• Task details:
In the data below, find the line containing "def a256 : BitVec", then set down that line and every later line up to and including the line containing "(Instr.pmullwSse128 1 (.mem ⟨false, .fs, .reg", exactly.

[Records contained in a dataset]
- - - - - - -

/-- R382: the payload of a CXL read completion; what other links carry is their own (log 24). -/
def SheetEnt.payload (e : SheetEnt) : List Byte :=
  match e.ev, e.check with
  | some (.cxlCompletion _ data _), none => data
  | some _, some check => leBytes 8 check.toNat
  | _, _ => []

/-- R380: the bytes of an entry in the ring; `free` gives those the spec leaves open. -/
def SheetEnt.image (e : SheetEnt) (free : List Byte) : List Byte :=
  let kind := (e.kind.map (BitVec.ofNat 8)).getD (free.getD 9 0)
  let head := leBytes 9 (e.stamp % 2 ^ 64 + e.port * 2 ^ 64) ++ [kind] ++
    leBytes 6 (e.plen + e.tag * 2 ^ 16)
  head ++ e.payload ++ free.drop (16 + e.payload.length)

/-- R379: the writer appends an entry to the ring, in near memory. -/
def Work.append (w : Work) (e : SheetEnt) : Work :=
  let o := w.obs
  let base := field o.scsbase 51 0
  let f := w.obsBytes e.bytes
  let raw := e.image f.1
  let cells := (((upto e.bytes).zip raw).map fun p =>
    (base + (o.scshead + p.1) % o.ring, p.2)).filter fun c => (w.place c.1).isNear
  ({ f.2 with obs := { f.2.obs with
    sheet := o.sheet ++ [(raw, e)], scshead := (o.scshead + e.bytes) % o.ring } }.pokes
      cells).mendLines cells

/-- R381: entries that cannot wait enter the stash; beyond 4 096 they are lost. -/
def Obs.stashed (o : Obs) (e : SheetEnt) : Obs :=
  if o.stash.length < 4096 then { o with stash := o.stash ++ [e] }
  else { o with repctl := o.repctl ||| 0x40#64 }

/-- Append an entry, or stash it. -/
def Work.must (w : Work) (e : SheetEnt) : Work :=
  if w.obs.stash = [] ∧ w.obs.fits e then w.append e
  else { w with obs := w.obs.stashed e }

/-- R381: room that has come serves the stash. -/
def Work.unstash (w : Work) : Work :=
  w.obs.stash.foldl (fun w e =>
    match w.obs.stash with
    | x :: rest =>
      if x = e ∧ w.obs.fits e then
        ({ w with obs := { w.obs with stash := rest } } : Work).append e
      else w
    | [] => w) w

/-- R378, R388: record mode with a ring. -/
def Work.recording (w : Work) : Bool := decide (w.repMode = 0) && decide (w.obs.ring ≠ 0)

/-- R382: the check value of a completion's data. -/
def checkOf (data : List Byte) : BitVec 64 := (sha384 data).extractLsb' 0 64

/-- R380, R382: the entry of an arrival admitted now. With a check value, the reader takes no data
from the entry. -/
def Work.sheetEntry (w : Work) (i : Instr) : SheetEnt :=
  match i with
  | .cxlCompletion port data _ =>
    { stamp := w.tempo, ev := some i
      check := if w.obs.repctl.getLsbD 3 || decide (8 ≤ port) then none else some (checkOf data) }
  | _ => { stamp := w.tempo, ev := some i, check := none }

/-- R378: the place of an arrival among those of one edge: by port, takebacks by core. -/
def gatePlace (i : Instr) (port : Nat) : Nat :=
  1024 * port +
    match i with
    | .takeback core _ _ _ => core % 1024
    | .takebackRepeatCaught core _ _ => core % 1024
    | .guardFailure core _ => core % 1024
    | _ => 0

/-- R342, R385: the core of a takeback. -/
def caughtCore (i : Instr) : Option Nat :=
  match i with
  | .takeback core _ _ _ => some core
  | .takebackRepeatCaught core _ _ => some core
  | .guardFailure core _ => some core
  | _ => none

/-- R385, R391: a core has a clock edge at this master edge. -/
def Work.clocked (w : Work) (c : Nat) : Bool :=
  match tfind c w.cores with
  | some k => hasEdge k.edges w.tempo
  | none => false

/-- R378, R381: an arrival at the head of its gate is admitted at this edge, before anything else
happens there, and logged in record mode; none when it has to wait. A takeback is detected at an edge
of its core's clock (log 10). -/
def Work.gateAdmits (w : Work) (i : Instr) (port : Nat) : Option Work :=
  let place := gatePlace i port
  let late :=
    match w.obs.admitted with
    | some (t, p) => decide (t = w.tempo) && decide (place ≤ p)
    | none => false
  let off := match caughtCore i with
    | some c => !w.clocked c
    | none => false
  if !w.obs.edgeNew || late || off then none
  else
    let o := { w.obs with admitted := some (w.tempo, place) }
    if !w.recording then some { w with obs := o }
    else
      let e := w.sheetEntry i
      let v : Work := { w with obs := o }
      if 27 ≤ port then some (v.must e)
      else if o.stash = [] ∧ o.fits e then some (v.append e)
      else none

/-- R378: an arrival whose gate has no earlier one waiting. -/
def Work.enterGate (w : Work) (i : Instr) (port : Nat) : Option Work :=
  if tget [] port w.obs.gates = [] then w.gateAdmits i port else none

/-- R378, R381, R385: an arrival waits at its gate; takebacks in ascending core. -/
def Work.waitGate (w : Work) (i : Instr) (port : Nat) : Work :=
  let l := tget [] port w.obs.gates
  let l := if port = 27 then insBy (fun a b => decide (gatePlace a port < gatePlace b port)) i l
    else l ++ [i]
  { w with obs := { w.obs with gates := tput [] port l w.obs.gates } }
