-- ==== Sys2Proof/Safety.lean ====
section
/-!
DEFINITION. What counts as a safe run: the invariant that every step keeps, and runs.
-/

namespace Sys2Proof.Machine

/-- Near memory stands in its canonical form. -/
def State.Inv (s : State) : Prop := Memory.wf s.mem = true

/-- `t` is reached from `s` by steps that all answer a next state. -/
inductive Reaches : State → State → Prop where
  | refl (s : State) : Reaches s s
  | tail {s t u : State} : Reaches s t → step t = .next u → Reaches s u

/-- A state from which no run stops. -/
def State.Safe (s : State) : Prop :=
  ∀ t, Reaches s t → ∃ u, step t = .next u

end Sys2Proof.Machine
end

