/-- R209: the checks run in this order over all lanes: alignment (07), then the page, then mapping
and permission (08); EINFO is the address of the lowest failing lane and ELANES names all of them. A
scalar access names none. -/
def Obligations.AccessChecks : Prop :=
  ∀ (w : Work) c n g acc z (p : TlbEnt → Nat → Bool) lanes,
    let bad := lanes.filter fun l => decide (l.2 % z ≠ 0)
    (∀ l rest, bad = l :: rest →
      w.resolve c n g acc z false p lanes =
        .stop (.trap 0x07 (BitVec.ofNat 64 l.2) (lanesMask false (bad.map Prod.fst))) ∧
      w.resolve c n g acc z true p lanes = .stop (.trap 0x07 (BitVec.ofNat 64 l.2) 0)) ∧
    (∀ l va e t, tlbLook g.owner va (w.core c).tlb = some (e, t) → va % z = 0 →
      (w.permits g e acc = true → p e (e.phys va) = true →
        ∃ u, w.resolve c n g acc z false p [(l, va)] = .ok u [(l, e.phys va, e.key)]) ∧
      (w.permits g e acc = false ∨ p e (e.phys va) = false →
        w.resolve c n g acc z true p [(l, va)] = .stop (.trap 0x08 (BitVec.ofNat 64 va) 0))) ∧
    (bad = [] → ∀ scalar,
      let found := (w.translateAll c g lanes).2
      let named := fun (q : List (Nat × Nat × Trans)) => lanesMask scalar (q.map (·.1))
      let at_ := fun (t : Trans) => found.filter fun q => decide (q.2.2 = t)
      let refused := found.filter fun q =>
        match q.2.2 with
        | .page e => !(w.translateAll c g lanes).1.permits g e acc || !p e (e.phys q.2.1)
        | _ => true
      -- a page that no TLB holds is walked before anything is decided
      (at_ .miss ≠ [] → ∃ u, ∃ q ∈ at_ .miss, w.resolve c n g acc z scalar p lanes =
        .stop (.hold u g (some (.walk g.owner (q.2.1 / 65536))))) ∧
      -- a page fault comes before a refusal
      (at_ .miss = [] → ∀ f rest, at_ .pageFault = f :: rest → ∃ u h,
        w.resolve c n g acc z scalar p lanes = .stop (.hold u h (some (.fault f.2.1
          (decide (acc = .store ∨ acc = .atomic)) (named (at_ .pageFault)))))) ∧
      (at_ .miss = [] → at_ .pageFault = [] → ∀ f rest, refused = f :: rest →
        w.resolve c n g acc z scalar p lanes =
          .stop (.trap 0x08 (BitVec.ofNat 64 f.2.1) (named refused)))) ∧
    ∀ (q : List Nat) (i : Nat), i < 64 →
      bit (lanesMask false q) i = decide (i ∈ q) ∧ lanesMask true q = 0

- - - - - - -

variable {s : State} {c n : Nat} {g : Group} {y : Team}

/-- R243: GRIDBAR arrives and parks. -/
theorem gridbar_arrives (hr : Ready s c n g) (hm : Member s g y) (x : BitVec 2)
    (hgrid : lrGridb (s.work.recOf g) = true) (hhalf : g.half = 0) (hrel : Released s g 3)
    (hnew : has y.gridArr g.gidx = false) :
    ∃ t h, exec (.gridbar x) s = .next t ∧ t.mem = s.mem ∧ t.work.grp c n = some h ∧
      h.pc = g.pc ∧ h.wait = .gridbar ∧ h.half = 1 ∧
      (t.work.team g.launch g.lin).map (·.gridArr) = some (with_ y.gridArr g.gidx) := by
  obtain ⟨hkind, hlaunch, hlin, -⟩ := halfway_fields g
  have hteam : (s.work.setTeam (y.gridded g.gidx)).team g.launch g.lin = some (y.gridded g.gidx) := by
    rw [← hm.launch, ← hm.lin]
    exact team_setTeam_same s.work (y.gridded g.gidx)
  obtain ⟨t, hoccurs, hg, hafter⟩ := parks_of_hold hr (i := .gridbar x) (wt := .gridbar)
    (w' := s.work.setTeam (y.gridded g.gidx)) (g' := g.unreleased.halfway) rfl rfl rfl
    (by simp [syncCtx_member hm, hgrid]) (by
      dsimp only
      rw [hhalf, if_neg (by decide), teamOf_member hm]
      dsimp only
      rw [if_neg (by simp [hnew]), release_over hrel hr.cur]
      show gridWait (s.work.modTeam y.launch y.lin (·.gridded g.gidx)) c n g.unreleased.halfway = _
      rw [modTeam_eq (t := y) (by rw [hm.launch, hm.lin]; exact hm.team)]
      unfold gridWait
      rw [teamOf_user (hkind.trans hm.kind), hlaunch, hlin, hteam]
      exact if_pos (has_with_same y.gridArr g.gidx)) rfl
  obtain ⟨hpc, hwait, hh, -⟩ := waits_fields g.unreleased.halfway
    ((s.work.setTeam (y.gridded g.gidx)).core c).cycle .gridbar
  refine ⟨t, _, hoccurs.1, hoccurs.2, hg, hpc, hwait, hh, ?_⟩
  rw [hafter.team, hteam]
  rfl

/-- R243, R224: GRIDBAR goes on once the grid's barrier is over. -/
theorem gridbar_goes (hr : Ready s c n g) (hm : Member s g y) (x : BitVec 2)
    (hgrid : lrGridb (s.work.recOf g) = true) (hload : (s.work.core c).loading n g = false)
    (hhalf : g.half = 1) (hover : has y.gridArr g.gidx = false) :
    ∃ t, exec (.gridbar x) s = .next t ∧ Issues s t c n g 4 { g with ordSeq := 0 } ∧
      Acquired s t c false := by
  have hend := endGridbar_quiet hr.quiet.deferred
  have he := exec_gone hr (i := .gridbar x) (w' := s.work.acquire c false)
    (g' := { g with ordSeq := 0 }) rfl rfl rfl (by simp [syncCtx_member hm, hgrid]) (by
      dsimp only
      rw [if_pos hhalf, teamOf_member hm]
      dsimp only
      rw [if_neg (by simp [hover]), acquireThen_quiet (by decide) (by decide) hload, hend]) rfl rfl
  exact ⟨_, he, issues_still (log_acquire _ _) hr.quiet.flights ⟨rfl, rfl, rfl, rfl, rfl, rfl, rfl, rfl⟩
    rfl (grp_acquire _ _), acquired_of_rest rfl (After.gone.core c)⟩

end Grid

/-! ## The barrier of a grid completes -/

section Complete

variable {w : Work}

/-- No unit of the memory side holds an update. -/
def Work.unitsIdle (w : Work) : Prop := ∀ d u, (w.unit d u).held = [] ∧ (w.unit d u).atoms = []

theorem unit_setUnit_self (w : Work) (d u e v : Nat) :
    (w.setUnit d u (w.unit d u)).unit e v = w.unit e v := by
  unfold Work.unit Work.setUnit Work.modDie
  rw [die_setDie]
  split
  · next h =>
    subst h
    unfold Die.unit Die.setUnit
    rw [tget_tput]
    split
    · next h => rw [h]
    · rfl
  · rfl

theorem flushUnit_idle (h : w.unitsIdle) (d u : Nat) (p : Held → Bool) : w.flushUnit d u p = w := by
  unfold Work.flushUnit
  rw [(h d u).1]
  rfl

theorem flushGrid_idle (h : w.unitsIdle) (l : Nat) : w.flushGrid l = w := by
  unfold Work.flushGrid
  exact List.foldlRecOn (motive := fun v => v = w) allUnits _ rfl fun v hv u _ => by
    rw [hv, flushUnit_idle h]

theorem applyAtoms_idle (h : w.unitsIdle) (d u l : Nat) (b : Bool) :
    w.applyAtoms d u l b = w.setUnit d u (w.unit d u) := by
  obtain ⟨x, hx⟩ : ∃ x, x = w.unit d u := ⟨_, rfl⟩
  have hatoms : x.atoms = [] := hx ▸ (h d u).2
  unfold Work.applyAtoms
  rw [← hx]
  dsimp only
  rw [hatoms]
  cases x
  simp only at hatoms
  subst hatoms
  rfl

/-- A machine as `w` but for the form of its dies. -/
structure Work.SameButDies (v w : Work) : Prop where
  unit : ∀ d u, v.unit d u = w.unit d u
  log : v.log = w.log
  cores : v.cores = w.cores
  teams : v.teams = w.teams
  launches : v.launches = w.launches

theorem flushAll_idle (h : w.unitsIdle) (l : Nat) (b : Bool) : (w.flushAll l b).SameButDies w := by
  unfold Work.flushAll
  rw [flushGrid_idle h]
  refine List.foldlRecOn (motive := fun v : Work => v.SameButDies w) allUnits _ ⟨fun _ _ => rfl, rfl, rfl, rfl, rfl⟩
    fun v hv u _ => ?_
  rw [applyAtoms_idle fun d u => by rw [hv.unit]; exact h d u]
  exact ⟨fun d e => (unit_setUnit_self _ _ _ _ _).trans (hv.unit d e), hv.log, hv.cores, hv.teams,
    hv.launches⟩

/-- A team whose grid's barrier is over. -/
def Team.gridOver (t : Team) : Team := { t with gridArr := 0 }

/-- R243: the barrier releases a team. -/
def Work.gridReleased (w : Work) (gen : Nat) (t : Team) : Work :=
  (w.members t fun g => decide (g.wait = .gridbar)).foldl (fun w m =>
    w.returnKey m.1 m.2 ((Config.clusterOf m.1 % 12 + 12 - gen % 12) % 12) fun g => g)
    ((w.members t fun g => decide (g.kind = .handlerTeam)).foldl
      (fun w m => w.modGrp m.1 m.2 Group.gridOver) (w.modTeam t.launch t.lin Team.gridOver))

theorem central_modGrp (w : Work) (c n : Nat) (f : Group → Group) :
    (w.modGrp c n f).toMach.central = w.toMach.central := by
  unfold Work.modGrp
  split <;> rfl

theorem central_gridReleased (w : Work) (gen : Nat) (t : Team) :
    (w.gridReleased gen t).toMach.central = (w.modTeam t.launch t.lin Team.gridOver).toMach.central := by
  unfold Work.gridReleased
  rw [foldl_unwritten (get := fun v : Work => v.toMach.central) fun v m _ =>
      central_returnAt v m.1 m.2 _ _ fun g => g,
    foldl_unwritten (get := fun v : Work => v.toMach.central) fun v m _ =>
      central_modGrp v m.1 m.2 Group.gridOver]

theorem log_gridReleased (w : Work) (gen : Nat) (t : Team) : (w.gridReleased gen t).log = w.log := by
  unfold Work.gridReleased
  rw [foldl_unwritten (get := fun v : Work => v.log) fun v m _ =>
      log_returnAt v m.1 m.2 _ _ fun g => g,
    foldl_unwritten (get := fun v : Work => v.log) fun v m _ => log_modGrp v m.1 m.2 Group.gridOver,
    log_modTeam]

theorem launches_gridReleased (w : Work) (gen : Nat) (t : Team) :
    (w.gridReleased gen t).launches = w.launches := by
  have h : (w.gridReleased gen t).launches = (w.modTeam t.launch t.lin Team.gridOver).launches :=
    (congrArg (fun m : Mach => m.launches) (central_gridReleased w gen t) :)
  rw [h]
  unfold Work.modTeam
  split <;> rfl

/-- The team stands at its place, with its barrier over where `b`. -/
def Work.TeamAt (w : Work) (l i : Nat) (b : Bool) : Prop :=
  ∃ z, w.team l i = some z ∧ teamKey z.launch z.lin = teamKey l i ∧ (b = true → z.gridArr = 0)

- - - - - - -

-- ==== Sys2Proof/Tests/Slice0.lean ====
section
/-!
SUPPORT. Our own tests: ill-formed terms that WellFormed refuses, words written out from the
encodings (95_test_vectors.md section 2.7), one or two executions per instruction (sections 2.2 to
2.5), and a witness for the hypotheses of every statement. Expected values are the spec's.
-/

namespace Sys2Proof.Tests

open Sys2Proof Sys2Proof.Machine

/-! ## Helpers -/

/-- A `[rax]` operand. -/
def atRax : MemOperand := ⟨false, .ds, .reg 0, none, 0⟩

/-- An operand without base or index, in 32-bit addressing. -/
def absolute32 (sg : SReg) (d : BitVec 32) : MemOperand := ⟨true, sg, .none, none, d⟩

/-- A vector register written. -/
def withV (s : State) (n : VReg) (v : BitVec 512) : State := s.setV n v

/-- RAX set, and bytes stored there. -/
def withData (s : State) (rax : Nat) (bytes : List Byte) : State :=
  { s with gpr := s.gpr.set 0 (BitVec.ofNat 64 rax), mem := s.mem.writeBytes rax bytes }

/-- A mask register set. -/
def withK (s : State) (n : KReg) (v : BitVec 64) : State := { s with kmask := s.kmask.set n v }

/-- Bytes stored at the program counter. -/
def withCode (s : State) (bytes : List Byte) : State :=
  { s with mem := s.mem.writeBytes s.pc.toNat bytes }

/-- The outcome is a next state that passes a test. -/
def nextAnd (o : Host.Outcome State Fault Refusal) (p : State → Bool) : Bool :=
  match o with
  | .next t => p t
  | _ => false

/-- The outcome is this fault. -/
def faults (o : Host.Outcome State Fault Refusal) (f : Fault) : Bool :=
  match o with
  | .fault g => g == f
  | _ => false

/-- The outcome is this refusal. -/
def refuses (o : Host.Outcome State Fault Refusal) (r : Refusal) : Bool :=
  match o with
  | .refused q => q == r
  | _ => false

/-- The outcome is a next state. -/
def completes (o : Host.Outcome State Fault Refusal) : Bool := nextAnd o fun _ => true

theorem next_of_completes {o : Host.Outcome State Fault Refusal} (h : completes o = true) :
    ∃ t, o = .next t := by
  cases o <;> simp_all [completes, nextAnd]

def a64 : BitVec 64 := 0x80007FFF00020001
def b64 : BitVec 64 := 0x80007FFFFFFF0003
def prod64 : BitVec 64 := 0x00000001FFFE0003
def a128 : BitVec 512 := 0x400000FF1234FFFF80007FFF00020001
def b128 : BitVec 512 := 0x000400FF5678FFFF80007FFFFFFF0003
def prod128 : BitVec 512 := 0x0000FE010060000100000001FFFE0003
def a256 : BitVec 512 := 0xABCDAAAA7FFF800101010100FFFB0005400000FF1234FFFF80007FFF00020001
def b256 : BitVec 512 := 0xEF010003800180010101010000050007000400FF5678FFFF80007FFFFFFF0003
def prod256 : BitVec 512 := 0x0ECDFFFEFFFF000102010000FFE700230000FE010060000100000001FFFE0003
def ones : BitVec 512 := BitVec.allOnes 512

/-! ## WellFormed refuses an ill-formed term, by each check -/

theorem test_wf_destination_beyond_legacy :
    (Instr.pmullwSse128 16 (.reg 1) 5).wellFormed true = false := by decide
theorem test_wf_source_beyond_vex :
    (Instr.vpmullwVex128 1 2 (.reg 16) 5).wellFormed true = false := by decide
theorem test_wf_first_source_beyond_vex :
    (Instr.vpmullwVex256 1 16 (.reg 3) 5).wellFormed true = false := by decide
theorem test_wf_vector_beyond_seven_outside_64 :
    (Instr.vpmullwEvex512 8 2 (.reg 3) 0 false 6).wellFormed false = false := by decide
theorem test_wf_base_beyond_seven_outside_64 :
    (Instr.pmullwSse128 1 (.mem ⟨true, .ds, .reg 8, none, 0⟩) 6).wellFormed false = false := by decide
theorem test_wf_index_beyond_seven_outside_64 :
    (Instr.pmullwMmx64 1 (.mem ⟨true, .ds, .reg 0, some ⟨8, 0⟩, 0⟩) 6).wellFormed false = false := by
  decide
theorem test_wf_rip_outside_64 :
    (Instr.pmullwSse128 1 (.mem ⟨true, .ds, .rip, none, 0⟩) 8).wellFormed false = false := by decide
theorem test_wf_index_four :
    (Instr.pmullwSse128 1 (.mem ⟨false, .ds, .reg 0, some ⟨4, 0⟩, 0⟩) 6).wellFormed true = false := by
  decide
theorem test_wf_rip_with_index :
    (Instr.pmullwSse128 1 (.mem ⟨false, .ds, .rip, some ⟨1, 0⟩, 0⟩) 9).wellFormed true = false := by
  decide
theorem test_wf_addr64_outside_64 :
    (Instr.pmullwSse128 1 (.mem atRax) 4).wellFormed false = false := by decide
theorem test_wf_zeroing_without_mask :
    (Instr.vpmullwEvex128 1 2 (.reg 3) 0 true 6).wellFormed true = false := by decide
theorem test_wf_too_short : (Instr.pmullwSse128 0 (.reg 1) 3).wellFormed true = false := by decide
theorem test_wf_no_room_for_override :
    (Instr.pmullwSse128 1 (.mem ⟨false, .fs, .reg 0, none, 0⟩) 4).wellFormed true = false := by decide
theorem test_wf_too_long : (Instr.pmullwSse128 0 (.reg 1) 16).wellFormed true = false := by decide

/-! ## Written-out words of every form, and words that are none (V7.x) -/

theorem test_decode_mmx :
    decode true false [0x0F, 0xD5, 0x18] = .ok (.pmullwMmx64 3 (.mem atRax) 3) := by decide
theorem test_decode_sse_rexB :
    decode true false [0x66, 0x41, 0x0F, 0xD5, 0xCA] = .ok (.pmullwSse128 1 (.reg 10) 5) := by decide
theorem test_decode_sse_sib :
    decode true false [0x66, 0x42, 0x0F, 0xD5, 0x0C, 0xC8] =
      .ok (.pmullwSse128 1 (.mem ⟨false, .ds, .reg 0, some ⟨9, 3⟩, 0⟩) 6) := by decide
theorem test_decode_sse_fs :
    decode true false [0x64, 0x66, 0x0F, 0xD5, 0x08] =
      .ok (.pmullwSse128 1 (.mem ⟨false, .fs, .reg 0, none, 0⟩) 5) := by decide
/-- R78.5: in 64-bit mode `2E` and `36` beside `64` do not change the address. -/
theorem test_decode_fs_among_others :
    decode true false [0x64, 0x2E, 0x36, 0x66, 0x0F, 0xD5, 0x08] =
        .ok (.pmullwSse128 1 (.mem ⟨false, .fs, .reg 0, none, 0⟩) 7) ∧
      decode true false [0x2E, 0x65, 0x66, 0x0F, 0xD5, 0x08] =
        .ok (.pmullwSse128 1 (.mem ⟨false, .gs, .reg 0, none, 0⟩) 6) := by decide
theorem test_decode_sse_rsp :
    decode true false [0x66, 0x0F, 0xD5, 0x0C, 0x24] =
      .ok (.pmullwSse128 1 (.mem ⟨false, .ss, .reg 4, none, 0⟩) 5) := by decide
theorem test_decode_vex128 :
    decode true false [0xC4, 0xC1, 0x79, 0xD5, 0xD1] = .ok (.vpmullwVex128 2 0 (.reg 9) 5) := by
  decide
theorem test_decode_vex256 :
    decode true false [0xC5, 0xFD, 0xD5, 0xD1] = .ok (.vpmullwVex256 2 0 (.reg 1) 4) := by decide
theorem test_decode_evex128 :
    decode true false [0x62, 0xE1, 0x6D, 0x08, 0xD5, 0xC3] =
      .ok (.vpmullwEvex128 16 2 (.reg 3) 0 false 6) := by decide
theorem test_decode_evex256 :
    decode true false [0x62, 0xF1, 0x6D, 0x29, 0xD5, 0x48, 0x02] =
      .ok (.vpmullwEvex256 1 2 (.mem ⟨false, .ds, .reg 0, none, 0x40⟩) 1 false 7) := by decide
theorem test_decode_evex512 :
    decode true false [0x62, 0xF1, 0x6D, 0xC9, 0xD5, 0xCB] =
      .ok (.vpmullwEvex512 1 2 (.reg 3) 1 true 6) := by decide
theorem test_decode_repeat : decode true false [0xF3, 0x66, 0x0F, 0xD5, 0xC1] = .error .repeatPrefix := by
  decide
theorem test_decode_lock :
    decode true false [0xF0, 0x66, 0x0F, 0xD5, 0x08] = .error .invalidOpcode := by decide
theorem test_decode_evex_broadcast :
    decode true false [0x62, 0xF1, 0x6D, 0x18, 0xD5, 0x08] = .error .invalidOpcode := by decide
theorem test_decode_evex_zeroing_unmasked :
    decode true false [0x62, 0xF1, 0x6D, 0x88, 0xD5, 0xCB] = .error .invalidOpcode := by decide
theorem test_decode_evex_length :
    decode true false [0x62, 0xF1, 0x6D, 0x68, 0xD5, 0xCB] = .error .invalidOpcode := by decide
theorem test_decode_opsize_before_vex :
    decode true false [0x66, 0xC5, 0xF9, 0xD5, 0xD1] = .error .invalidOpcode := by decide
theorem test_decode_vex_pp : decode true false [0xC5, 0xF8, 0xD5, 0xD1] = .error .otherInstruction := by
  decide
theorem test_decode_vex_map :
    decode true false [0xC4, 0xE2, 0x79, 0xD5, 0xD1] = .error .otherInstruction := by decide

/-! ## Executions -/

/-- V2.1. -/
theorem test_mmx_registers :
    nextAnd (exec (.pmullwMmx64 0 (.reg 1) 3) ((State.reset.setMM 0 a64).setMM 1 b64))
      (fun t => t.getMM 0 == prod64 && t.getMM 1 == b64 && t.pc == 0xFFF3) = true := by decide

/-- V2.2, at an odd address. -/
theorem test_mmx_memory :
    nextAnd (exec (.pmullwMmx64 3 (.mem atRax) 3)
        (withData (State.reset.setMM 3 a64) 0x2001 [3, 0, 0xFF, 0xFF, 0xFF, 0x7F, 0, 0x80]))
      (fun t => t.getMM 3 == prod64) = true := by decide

- - - - - - -

• Solution:
def a256 : BitVec 512 := 0xABCDAAAA7FFF800101010100FFFB0005400000FF1234FFFF80007FFF00020001
def b256 : BitVec 512 := 0xEF010003800180010101010000050007000400FF5678FFFF80007FFFFFFF0003
def prod256 : BitVec 512 := 0x0ECDFFFEFFFF000102010000FFE700230000FE010060000100000001FFFE0003
def ones : BitVec 512 := BitVec.allOnes 512

/-! ## WellFormed refuses an ill-formed term, by each check -/

theorem test_wf_destination_beyond_legacy :
    (Instr.pmullwSse128 16 (.reg 1) 5).wellFormed true = false := by decide
theorem test_wf_source_beyond_vex :
    (Instr.vpmullwVex128 1 2 (.reg 16) 5).wellFormed true = false := by decide
theorem test_wf_first_source_beyond_vex :
    (Instr.vpmullwVex256 1 16 (.reg 3) 5).wellFormed true = false := by decide
theorem test_wf_vector_beyond_seven_outside_64 :
    (Instr.vpmullwEvex512 8 2 (.reg 3) 0 false 6).wellFormed false = false := by decide
theorem test_wf_base_beyond_seven_outside_64 :
    (Instr.pmullwSse128 1 (.mem ⟨true, .ds, .reg 8, none, 0⟩) 6).wellFormed false = false := by decide
theorem test_wf_index_beyond_seven_outside_64 :
    (Instr.pmullwMmx64 1 (.mem ⟨true, .ds, .reg 0, some ⟨8, 0⟩, 0⟩) 6).wellFormed false = false := by
  decide
theorem test_wf_rip_outside_64 :
    (Instr.pmullwSse128 1 (.mem ⟨true, .ds, .rip, none, 0⟩) 8).wellFormed false = false := by decide
theorem test_wf_index_four :
    (Instr.pmullwSse128 1 (.mem ⟨false, .ds, .reg 0, some ⟨4, 0⟩, 0⟩) 6).wellFormed true = false := by
  decide
theorem test_wf_rip_with_index :
    (Instr.pmullwSse128 1 (.mem ⟨false, .ds, .rip, some ⟨1, 0⟩, 0⟩) 9).wellFormed true = false := by
  decide
theorem test_wf_addr64_outside_64 :
    (Instr.pmullwSse128 1 (.mem atRax) 4).wellFormed false = false := by decide
theorem test_wf_zeroing_without_mask :
    (Instr.vpmullwEvex128 1 2 (.reg 3) 0 true 6).wellFormed true = false := by decide
theorem test_wf_too_short : (Instr.pmullwSse128 0 (.reg 1) 3).wellFormed true = false := by decide
theorem test_wf_no_room_for_override :
    (Instr.pmullwSse128 1 (.mem ⟨false, .fs, .reg 0, none, 0⟩) 4).wellFormed true = false := by decide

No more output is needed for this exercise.